Exercise | Copy out each line from the start of the material below until the line with "theorem readDigits_eq (n", that line included.

Material provided |
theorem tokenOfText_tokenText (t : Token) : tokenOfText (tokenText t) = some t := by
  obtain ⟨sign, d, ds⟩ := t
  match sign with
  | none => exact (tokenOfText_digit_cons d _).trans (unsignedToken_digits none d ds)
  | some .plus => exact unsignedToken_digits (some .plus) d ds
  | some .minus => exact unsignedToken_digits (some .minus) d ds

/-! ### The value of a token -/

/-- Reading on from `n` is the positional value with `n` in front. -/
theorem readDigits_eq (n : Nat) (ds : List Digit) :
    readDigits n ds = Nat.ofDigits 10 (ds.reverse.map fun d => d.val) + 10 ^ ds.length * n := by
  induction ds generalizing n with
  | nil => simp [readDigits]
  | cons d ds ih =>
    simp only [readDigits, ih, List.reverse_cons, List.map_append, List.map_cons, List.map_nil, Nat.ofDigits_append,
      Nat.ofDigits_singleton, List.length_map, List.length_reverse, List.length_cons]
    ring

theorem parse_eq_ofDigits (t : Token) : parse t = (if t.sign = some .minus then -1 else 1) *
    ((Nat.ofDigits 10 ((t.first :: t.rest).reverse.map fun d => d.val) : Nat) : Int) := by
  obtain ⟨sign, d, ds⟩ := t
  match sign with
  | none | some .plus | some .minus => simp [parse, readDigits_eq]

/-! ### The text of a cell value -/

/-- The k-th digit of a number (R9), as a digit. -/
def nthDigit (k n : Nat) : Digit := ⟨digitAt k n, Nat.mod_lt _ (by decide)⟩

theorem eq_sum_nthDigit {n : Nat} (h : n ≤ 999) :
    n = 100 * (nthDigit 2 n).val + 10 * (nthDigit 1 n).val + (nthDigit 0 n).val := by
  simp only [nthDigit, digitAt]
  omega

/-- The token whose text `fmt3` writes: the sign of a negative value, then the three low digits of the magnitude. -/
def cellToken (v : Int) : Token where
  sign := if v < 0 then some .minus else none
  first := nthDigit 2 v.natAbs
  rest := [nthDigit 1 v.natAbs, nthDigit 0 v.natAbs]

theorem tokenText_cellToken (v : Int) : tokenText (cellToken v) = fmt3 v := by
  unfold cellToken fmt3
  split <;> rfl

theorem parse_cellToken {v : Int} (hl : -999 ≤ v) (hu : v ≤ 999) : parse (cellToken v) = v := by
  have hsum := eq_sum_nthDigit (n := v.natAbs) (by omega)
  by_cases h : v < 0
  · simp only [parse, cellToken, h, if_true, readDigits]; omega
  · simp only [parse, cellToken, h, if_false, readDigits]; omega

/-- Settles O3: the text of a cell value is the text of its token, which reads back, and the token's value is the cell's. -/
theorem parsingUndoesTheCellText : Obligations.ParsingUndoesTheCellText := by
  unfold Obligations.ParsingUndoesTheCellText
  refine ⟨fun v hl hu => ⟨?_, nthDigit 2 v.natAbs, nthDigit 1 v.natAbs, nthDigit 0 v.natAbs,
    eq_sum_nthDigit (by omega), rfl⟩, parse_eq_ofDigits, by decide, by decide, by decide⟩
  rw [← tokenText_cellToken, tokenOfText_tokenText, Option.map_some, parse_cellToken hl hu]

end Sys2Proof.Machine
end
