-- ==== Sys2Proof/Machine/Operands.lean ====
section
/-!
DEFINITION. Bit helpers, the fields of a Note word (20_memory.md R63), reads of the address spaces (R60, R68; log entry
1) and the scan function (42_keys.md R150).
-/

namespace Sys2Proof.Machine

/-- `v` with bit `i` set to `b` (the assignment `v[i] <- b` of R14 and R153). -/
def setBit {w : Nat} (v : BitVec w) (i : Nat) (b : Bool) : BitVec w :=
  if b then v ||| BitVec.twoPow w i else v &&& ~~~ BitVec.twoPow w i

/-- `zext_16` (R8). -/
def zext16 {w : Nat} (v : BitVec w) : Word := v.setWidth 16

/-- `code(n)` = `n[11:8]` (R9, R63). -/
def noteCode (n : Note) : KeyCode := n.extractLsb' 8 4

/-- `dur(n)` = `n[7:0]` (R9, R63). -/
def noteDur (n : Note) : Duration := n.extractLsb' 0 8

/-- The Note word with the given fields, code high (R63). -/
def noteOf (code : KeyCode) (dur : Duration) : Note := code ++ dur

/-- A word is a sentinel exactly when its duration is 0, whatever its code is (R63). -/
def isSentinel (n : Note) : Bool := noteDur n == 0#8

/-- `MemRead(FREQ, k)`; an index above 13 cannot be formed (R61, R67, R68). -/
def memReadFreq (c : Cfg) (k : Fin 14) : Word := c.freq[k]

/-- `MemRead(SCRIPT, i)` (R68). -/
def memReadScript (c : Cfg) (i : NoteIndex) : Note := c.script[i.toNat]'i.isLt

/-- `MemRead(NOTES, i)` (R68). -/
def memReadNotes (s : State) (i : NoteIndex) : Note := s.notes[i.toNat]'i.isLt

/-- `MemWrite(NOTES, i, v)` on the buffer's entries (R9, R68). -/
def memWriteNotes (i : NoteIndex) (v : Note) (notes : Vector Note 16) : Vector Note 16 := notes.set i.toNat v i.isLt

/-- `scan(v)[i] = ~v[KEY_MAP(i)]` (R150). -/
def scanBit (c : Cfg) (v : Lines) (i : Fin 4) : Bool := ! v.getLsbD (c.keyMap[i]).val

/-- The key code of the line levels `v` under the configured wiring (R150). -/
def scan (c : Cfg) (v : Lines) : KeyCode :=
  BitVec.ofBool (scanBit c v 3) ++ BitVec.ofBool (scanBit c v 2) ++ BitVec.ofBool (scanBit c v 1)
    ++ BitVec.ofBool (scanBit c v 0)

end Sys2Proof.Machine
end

Response for this exercise |
theorem tokenOfText_tokenText (t : Token) : tokenOfText (tokenText t) = some t := by
  obtain ⟨sign, d, ds⟩ := t
  match sign with
  | none => exact (tokenOfText_digit_cons d _).trans (unsignedToken_digits none d ds)
  | some .plus => exact unsignedToken_digits (some .plus) d ds
  | some .minus => exact unsignedToken_digits (some .minus) d ds

/-! ### The value of a token -/

/-- Reading on from `n` is the positional value with `n` in front. -/
theorem readDigits_eq (n : Nat) (ds : List Digit) :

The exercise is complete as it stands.